== Task details ==
Below are records to be reproduced exactly and in full.

== Source data ==

-- ==== Sys2Proof/WellFormed.lean ====
section
/-! DEFINITION. Which commands are well formed: the operand ranges of spec/30_encoding.md R85 and R86. -/

namespace Sys2Proof

/-- `WRCFG` may write the four read-write registers only (10_state.md R31, 30_encoding.md R86). -/
def CfgReg.writable : CfgReg → Bool
  | .nBlocks | .threads | .inBase | .outBase => true
  | .clb | .lanes | .devCeil | .devInfo | .gpuOffset | .gpuTile | .gpuTiles => false

/-- A round-key index of the commands that read or use a round key: 0 .. 10 (R85). -/
def roundIndexOk (r : Nat) : Bool := r ≤ 10

/-- A round-key index of the step commands `KSTEPT` and `KASSIST`: 1 .. 10 (R85). -/
def stepIndexOk (r : Nat) : Bool := 1 ≤ r && r ≤ 10

/-- A command with every operand in its legal range (30_encoding.md R79, R85, R86). -/
def Instr.wellFormed : Instr → Bool
  | .wrcfg sel => sel.writable
  | .kstept r | .kassist r => stepIndexOk r
  | .rdrk r | .rdik r | .addrk r | .venc r | .venclast r | .vdec r | .vdeclast r => roundIndexOk r
  | .nop | .rdstat | .rdcfg _ | .sreset | .gfmul _ _ | .gfmul2 _ | .gfmul3 _ | .ldkey | .kseed | .kexpt
  | .kexpv | .kinv | .lds | .rds | .ldctr | .ldblk _ | .stblk _ | .subb | .shrow | .mixcol | .isubb
  | .ishrow | .imixcol | .xctr | .enct _ | .encv _ | .decv _ | .parenc _ _ | .gpudisp _ => true

end Sys2Proof
end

== Result of the task ==
-- ==== Sys2Proof/WellFormed.lean ====
section
/-! DEFINITION. Which commands are well formed: the operand ranges of spec/30_encoding.md R85 and R86. -/

namespace Sys2Proof

/-- `WRCFG` may write the four read-write registers only (10_state.md R31, 30_encoding.md R86). -/
def CfgReg.writable : CfgReg → Bool
  | .nBlocks | .threads | .inBase | .outBase => true
  | .clb | .lanes | .devCeil | .devInfo | .gpuOffset | .gpuTile | .gpuTiles => false

/-- A round-key index of the commands that read or use a round key: 0 .. 10 (R85). -/
def roundIndexOk (r : Nat) : Bool := r ≤ 10

/-- A round-key index of the step commands `KSTEPT` and `KASSIST`: 1 .. 10 (R85). -/
def stepIndexOk (r : Nat) : Bool := 1 ≤ r && r ≤ 10

/-- A command with every operand in its legal range (30_encoding.md R79, R85, R86). -/
def Instr.wellFormed : Instr → Bool
  | .wrcfg sel => sel.writable
  | .kstept r | .kassist r => stepIndexOk r
  | .rdrk r | .rdik r | .addrk r | .venc r | .venclast r | .vdec r | .vdeclast r => roundIndexOk r
  | .nop | .rdstat | .rdcfg _ | .sreset | .gfmul _ _ | .gfmul2 _ | .gfmul3 _ | .ldkey | .kseed | .kexpt
  | .kexpv | .kinv | .lds | .rds | .ldctr | .ldblk _ | .stblk _ | .subb | .shrow | .mixcol | .isubb
  | .ishrow | .imixcol | .xctr | .enct _ | .encv _ | .decv _ | .parenc _ _ | .gpudisp _ => true

end Sys2Proof
end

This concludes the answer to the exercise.